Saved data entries
- Opening Delimiter -
-- ==== Sys2Proof/Machine/State.lean ====
section
/-! DEFINITION. The state of the part: every register, queue, buffer, counter, mode and flag the spec names, block by
block, as plain data, and its value after power-on. -/

namespace Sys2Proof.Machine

/-! ### Small collections of fixed size -/

/-- One value for each writer position. -/
structure Two (α : Type) where
  a : α
  b : α
deriving DecidableEq, Repr

/-- One value for each display port. -/
structure Four (α : Type) where
  p1 : α
  p2 : α
  p3 : α
  p4 : α
deriving DecidableEq, Repr

/-- One value for each feed. -/
structure Five (α : Type) where
  f0 : α
  f1 : α
  f2 : α
  f3 : α
  f4 : α
deriving DecidableEq, Repr

/-! ### Section 1: key links and stroke formers -/

/-- Link state (paragraph 1.3). -/
inductive LinkState | up | down
deriving DecidableEq, Repr

/-- Assembly state of a key link receiver (R2): HUNT, or COLLECT with the bytes held. -/
inductive KeyRx
  | hunt
  | collect (held : Bytes)
deriving DecidableEq, Repr

/-- A key link receiver (R9). -/
structure KeyLink where
  rx : KeyRx
  /-- a break is detected and the line still stands at the spacing level (R1) -/
  inBreak : Bool
  link : LinkState
  /-- LAST-REPORT, none until a valid report (R3, R7) -/
  lastReport : Option Keys
  /-- the arrival from which the silence interval runs (R6) -/
  silenceFrom : Option LocalTime
  damagedReports : Count
  framingErrors : Count
  linkDowns : Count
deriving DecidableEq, Repr

/-- The open stroke (paragraph 1.4). -/
structure OpenStroke where
  keys : Keys
  openTime : LocalTime
  timecode : Nat
  damaged : Bool
  held : Bool
  inSession : Bool
deriving DecidableEq, Repr

/-- A stroke former (paragraph 1.4, R21). -/
structure Former where
  openStroke : Option OpenStroke
  latched : Keys
  closed : Count
  discarded : Count
  heldCloses : Count
  damagedCloses : Count
deriving DecidableEq, Repr

/-- A stroke record: a closed, numbered stroke (paragraph 1.4). -/
structure StrokeRec where
  pos : Pos
  keys : Keys
  openTime : LocalTime
  timecode : Nat
  seq : Count
  damaged : Bool
  held : Bool
  unlogged : Bool
deriving DecidableEq, Repr

/-! ### Section 2: positions and the floor -/

/-- STATE of a position (paragraph 2.1). -/
inductive PosState | off | down | shadow | requesting | live
deriving DecidableEq, Repr

/-- A position record (paragraph 2.1). TAKE is the setting take-outline-x. -/
structure PosRec where
  state : PosState
  queue : List StrokeRec
  pending : Option StrokeRec
  relayDrops : Count
  overflowDrops : Count
  strokesQueued : Count
deriving DecidableEq, Repr

/-- The floor state (R24). -/
inductive FloorState | vacant | held | passing
deriving DecidableEq, Repr

/-- The floor controller (R24, R37). -/
structure Floor where
  pos : Two PosRec
  state : FloorState
  /-- the moment PASSING began, from which floor-wait runs (R24) -/
  waitFrom : Option LocalTime
  cleanPasses : Count
  forcedPasses : Count
  cancelledPasses : Count
  floorLosses : Count
deriving DecidableEq, Repr

/-- CAUSE of a floor change, in the order of R36. -/
inductive FloorCause
  | sessionOpen | firstStroke | takeStroke | handover | cleanPass | forcedWait | forcedOverflow | cancel | liveLost | release
deriving DecidableEq, Repr

/-! ### Section 3: the time base -/

/-- The mark of CAPTURE (R43). -/
inductive CaptureMark | none | current | expired
deriving DecidableEq, Repr

/-- SYNC-STATE (paragraph 3.5). -/
inductive SyncState | unlocked | locked | holdover
deriving DecidableEq, Repr

/-- EVENT of a TIME notice (R51). -/
inductive TimeEvent | lock | step | holdover | recover
deriving DecidableEq, Repr

/-- The time base (paragraph 3.2, R52, R54). -/
structure TimeBase where
  now : LocalTime
  anchorAt : LocalTime
  anchorCode : Nat
  rate : Nat
  lastStamp : Nat
  prevAt : LocalTime
  prevCode : Nat
  prevValid : Bool
  captureAt : LocalTime
  capture : CaptureMark
  sync : SyncState
  holdoverFrom : Option LocalTime
  syncPulses : Count
  capturesReplaced : Count
  syncAccepted : Count
  syncLate : Count
  syncNoCapture : Count
  steps : Count
  rateUpdates : Count
  rateClamps : Count
  heldStamps : Count
  rebases : Count
deriving DecidableEq, Repr

/-! ### Section 4: the note memory, the store controller and the log writer -/

/-- A dictionary, which is also the name of its region (R80). -/
inductive Dict | j | pa | pb
deriving DecidableEq, Repr

/-- A program or erase as the memory performs it (R55): addresses count bytes from 0. -/
inductive FlashOp
  | program (addr : Nat) (data : Bytes)
  | erase (block : Nat)
deriving DecidableEq, Repr

/-- The note memory (R55). `cells` lists the bytes that are not erased, addresses strictly rising. -/
structure Flash where
  cells : List Host.Cell
  /-- MODEL: operations a power-on left unfinished; the memory settles their spans by itself -/
  orphans : List FlashOp
deriving DecidableEq, Repr

/-- The store state (R57). -/
inductive StoreState | unmounted | mounting | unformatted | ready | formatting | fault
deriving DecidableEq, Repr

/-- A region state (R58). -/
inductive RegionState | ready | erasing | blankNeeded
deriving DecidableEq, Repr

/-- The start block and the length in blocks of a region (R56). -/
structure Span where
  start : Nat
  len : Nat
deriving DecidableEq, Repr

/-- Capacity and region table of the store header (R56). -/
structure Header where
  capacity : Nat
  log : Span
  j : Span
  pa : Span
  pb : Span
deriving DecidableEq, Repr

/-- The four timing values of the header (R55): µs, ms, µs, µs. -/
structure Timing where
  programMax : Nat
  eraseMax : Nat
  suspendLatency : Nat
  resumeInterval : Nat
deriving DecidableEq, Repr

/-- A region's state and append point (R58): a byte offset for a dictionary, a page for LOG. -/
structure Region where
  state : RegionState
  append : Option Nat
deriving DecidableEq, Repr

/-- A dictionary record program (R95): its place in the region, its bytes, and the bucket it enters. -/
structure DictProg where
  dict : Dict
  offset : Nat
  data : Bytes
  bucket : Nat
  isPrefix : Bool
  /-- it has been relocated (R66) -/
  relocated : Bool
  /-- its operation has been discarded: its success is not entered (R95, R99, R101) -/
  discarded : Bool
deriving DecidableEq, Repr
- Closing Delimiter -
=== Your task ===
In the answer, the lines from the first line of the data above through the line containing "namespace Sys2Proof.Machine" must appear exactly as written, with nothing else.

=== Exercise result ===
-- ==== Sys2Proof/Machine/State.lean ====
section
/-! DEFINITION. The state of the part: every register, queue, buffer, counter, mode and flag the spec names, block by
block, as plain data, and its value after power-on. -/

namespace Sys2Proof.Machine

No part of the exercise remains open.